theorem exec_dmaProgLoad_answers {s t : State} {c q : Nat} {env : HostEnv} {x : Queue} {k : Cmd} {st d : Nat}
    (he : envOk env = true) (h : Serves s c q 0x42 0 x k) (hb : (fun k s => cmdDmaProgLoad c env k s : Cmd → State → CmdOut) k s = .done st d t) :
    exec (.dmaProgLoad c q env) s = .next (t.answered c q k st d) := by
  show guarded _ _ _ = _
  rw [guarded_next _ _ (by simp [Instr.wellFormed, h.ctx, h.loc, he])]
  exact congrArg _ (run_answers _ (by decide) h hb)

theorem exec_dmaProgLoad_waits {s t : State} {c q : Nat} {env : HostEnv} {x : Queue} {k : Cmd} {w : Wait}
    (he : envOk env = true) (h : Serves s c q 0x42 0 x k) (hb : (fun k s => cmdDmaProgLoad c env k s : Cmd → State → CmdOut) k s = .wait w t) :
    exec (.dmaProgLoad c q env) s = .next (t.waits c q k w) := by
  show guarded _ _ _ = _
  rw [guarded_next _ _ (by simp [Instr.wellFormed, h.ctx, h.loc, he])]
  exact congrArg _ (run_waits _ (by decide) h hb)

theorem exec_acqConfigStop_answers {s t : State} {c q : Nat} {env : HostEnv} {x : Queue} {k : Cmd} {st d : Nat}
    (he : envOk env = true) (h : Serves s c q 0x50 0 x k) (hb : (fun k s => cmdAcqStop c k s : Cmd → State → CmdOut) k s = .done st d t) :
    exec (.acqConfigStop c q env) s = .next (t.answered c q k st d) := by
  show guarded _ _ _ = _
  rw [guarded_next _ _ (by simp [Instr.wellFormed, h.ctx, h.loc, he])]
  exact congrArg _ (run_answers _ (by decide) h hb)

theorem exec_acqConfigStop_waits {s t : State} {c q : Nat} {env : HostEnv} {x : Queue} {k : Cmd} {w : Wait}
    (he : envOk env = true) (h : Serves s c q 0x50 0 x k) (hb : (fun k s => cmdAcqStop c k s : Cmd → State → CmdOut) k s = .wait w t) :
    exec (.acqConfigStop c q env) s = .next (t.waits c q k w) := by
  show guarded _ _ _ = _
  rw [guarded_next _ _ (by simp [Instr.wellFormed, h.ctx, h.loc, he])]
  exact congrArg _ (run_waits _ (by decide) h hb)

theorem exec_acqConfigApply_answers {s t : State} {c q : Nat} {env : HostEnv} {x : Queue} {k : Cmd} {st d : Nat}
    (he : envOk env = true) (h : Serves s c q 0x50 1 x k) (hb : (fun k s => cmdAcqApply c env k s : Cmd → State → CmdOut) k s = .done st d t) :
    exec (.acqConfigApply c q env) s = .next (t.answered c q k st d) := by
  show guarded _ _ _ = _
  rw [guarded_next _ _ (by simp [Instr.wellFormed, h.ctx, h.loc, he])]
  exact congrArg _ (run_answers _ (by decide) h hb)

theorem exec_acqConfigApply_waits {s t : State} {c q : Nat} {env : HostEnv} {x : Queue} {k : Cmd} {w : Wait}
    (he : envOk env = true) (h : Serves s c q 0x50 1 x k) (hb : (fun k s => cmdAcqApply c env k s : Cmd → State → CmdOut) k s = .wait w t) :
    exec (.acqConfigApply c q env) s = .next (t.waits c q k w) := by
  show guarded _ _ _ = _
  rw [guarded_next _ _ (by simp [Instr.wellFormed, h.ctx, h.loc, he])]
  exact congrArg _ (run_waits _ (by decide) h hb)

theorem exec_acqConfigStart_answers {s t : State} {c q : Nat} {env : HostEnv} {x : Queue} {k : Cmd} {st d : Nat}
    (he : envOk env = true) (h : Serves s c q 0x50 2 x k) (hb : (fun k s => cmdAcqStart c k s : Cmd → State → CmdOut) k s = .done st d t) :
    exec (.acqConfigStart c q env) s = .next (t.answered c q k st d) := by
  show guarded _ _ _ = _
  rw [guarded_next _ _ (by simp [Instr.wellFormed, h.ctx, h.loc, he])]
  exact congrArg _ (run_answers _ (by decide) h hb)

theorem exec_acqConfigStart_waits {s t : State} {c q : Nat} {env : HostEnv} {x : Queue} {k : Cmd} {w : Wait}
    (he : envOk env = true) (h : Serves s c q 0x50 2 x k) (hb : (fun k s => cmdAcqStart c k s : Cmd → State → CmdOut) k s = .wait w t) :
    exec (.acqConfigStart c q env) s = .next (t.waits c q k w) := by
  show guarded _ _ _ = _
  rw [guarded_next _ _ (by simp [Instr.wellFormed, h.ctx, h.loc, he])]
  exact congrArg _ (run_waits _ (by decide) h hb)

theorem exec_acqConfigForce_answers {s t : State} {c q : Nat} {env : HostEnv} {x : Queue} {k : Cmd} {st d : Nat}
    (he : envOk env = true) (h : Serves s c q 0x50 3 x k) (hb : (fun k s => cmdAcqForce c k s : Cmd → State → CmdOut) k s = .done st d t) :
    exec (.acqConfigForce c q env) s = .next (t.answered c q k st d) := by
  show guarded _ _ _ = _
  rw [guarded_next _ _ (by simp [Instr.wellFormed, h.ctx, h.loc, he])]
  exact congrArg _ (run_answers _ (by decide) h hb)

theorem exec_acqConfigForce_waits {s t : State} {c q : Nat} {env : HostEnv} {x : Queue} {k : Cmd} {w : Wait}
    (he : envOk env = true) (h : Serves s c q 0x50 3 x k) (hb : (fun k s => cmdAcqForce c k s : Cmd → State → CmdOut) k s = .wait w t) :
    exec (.acqConfigForce c q env) s = .next (t.waits c q k w) := by
  show guarded _ _ _ = _
  rw [guarded_next _ _ (by simp [Instr.wellFormed, h.ctx, h.loc, he])]
  exact congrArg _ (run_waits _ (by decide) h hb)

theorem exec_acqConfigPair_answers {s t : State} {c q : Nat} {env : HostEnv} {x : Queue} {k : Cmd} {st d : Nat}
    (he : envOk env = true) (h : Serves s c q 0x50 4 x k) (hb : (fun k s => cmdAcqPair c k s : Cmd → State → CmdOut) k s = .done st d t) :
    exec (.acqConfigPair c q env) s = .next (t.answered c q k st d) := by
  show guarded _ _ _ = _
  rw [guarded_next _ _ (by simp [Instr.wellFormed, h.ctx, h.loc, he])]
  exact congrArg _ (run_answers _ (by decide) h hb)

theorem exec_acqConfigPair_waits {s t : State} {c q : Nat} {env : HostEnv} {x : Queue} {k : Cmd} {w : Wait}
    (he : envOk env = true) (h : Serves s c q 0x50 4 x k) (hb : (fun k s => cmdAcqPair c k s : Cmd → State → CmdOut) k s = .wait w t) :
    exec (.acqConfigPair c q env) s = .next (t.waits c q k w) := by
  show guarded _ _ _ = _
  rw [guarded_next _ _ (by simp [Instr.wellFormed, h.ctx, h.loc, he])]
  exact congrArg _ (run_waits _ (by decide) h hb)

theorem exec_dfcCoefLoadStop_answers {s t : State} {c q : Nat} {env : HostEnv} {x : Queue} {k : Cmd} {st d : Nat}
    (he : envOk env = true) (h : Serves s c q 0x51 0 x k) (hb : (fun k s => cmdDfcStop c k s : Cmd → State → CmdOut) k s = .done st d t) :
    exec (.dfcCoefLoadStop c q env) s = .next (t.answered c q k st d) := by
  show guarded _ _ _ = _
  rw [guarded_next _ _ (by simp [Instr.wellFormed, h.ctx, h.loc, he])]
  exact congrArg _ (run_answers _ (by decide) h hb)

theorem exec_dfcCoefLoadStop_waits {s t : State} {c q : Nat} {env : HostEnv} {x : Queue} {k : Cmd} {w : Wait}
    (he : envOk env = true) (h : Serves s c q 0x51 0 x k) (hb : (fun k s => cmdDfcStop c k s : Cmd → State → CmdOut) k s = .wait w t) :
    exec (.dfcCoefLoadStop c q env) s = .next (t.waits c q k w) := by
  show guarded _ _ _ = _
  rw [guarded_next _ _ (by simp [Instr.wellFormed, h.ctx, h.loc, he])]
  exact congrArg _ (run_waits _ (by decide) h hb)

theorem exec_dfcCoefLoadLoad_answers {s t : State} {c q : Nat} {env : HostEnv} {x : Queue} {k : Cmd} {st d : Nat}
    (he : envOk env = true) (h : Serves s c q 0x51 1 x k) (hb : (fun k s => cmdDfcLoad c env k s : Cmd → State → CmdOut) k s = .done st d t) :
    exec (.dfcCoefLoadLoad c q env) s = .next (t.answered c q k st d) := by
  show guarded _ _ _ = _
  rw [guarded_next _ _ (by simp [Instr.wellFormed, h.ctx, h.loc, he])]
  exact congrArg _ (run_answers _ (by decide) h hb)

theorem exec_dfcCoefLoadLoad_waits {s t : State} {c q : Nat} {env : HostEnv} {x : Queue} {k : Cmd} {w : Wait}
    (he : envOk env = true) (h : Serves s c q 0x51 1 x k) (hb : (fun k s => cmdDfcLoad c env k s : Cmd → State → CmdOut) k s = .wait w t) :
    exec (.dfcCoefLoadLoad c q env) s = .next (t.waits c q k w) := by
  show guarded _ _ _ = _
  rw [guarded_next _ _ (by simp [Instr.wellFormed, h.ctx, h.loc, he])]
  exact congrArg _ (run_waits _ (by decide) h hb)

theorem exec_dfcCoefLoadStart_answers {s t : State} {c q : Nat} {env : HostEnv} {x : Queue} {k : Cmd} {st d : Nat}
    (he : envOk env = true) (h : Serves s c q 0x51 2 x k) (hb : (fun k s => cmdDfcStart c k s : Cmd → State → CmdOut) k s = .done st d t) :
    exec (.dfcCoefLoadStart c q env) s = .next (t.answered c q k st d) := by
  show guarded _ _ _ = _
  rw [guarded_next _ _ (by simp [Instr.wellFormed, h.ctx, h.loc, he])]
  exact congrArg _ (run_answers _ (by decide) h hb)

theorem exec_dfcCoefLoadStart_waits {s t : State} {c q : Nat} {env : HostEnv} {x : Queue} {k : Cmd} {w : Wait}
    (he : envOk env = true) (h : Serves s c q 0x51 2 x k) (hb : (fun k s => cmdDfcStart c k s : Cmd → State → CmdOut) k s = .wait w t) :
    exec (.dfcCoefLoadStart c q env) s = .next (t.waits c q k w) := by
  show guarded _ _ _ = _
  rw [guarded_next _ _ (by simp [Instr.wellFormed, h.ctx, h.loc, he])]
  exact congrArg _ (run_waits _ (by decide) h hb)

theorem exec_acqSync_answers {s t : State} {c q : Nat} {env : HostEnv} {x : Queue} {k : Cmd} {st d : Nat}
    (he : envOk env = true) (h : Serves s c q 0x52 0 x k) (hb : (fun k s => cmdAcqSync k s : Cmd → State → CmdOut) k s = .done st d t) :
    exec (.acqSync c q env) s = .next (t.answered c q k st d) := by
  show guarded _ _ _ = _
  rw [guarded_next _ _ (by simp [Instr.wellFormed, h.ctx, h.loc, he])]
  exact congrArg _ (run_answers _ (by decide) h hb)

theorem exec_acqSync_waits {s t : State} {c q : Nat} {env : HostEnv} {x : Queue} {k : Cmd} {w : Wait}
    (he : envOk env = true) (h : Serves s c q 0x52 0 x k) (hb : (fun k s => cmdAcqSync k s : Cmd → State → CmdOut) k s = .wait w t) :
    exec (.acqSync c q env) s = .next (t.waits c q k w) := by
  show guarded _ _ _ = _
  rw [guarded_next _ _ (by simp [Instr.wellFormed, h.ctx, h.loc, he])]
  exact congrArg _ (run_waits _ (by decide) h hb)

theorem exec_acqReadout_answers {s t : State} {c q : Nat} {env : HostEnv} {x : Queue} {k : Cmd} {st d : Nat}
    (he : envOk env = true) (h : Serves s c q 0x53 0 x k) (hb : (fun k s => cmdAcqReadout c env k s : Cmd → State → CmdOut) k s = .done st d t) :
    exec (.acqReadout c q env) s = .next (t.answered c q k st d) := by
  show guarded _ _ _ = _
  rw [guarded_next _ _ (by simp [Instr.wellFormed, h.ctx, h.loc, he])]
  exact congrArg _ (run_answers _ (by decide) h hb)

theorem exec_acqReadout_waits {s t : State} {c q : Nat} {env : HostEnv} {x : Queue} {k : Cmd} {w : Wait}
    (he : envOk env = true) (h : Serves s c q 0x53 0 x k) (hb : (fun k s => cmdAcqReadout c env k s : Cmd → State → CmdOut) k s = .wait w t) :
    exec (.acqReadout c q env) s = .next (t.waits c q k w) := by
  show guarded _ _ _ = _
  rw [guarded_next _ _ (by simp [Instr.wellFormed, h.ctx, h.loc, he])]
  exact congrArg _ (run_waits _ (by decide) h hb)

theorem exec_evpConfigDisable_answers {s t : State} {c q : Nat} {env : HostEnv} {x : Queue} {k : Cmd} {st d : Nat}
    (he : envOk env = true) (h : Serves s c q 0x60 0 x k) (hb : (fun k s => cmdEvpDisable k s : Cmd → State → CmdOut) k s = .done st d t) :
    exec (.evpConfigDisable c q env) s = .next (t.answered c q k st d) := by
  show guarded _ _ _ = _
  rw [guarded_next _ _ (by simp [Instr.wellFormed, h.ctx, h.loc, he])]
  exact congrArg _ (run_answers _ (by decide) h hb)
====
#### Problem to work on:
Report only how many lines above include "cmdAcqStart".

#### Response to the exercise:
2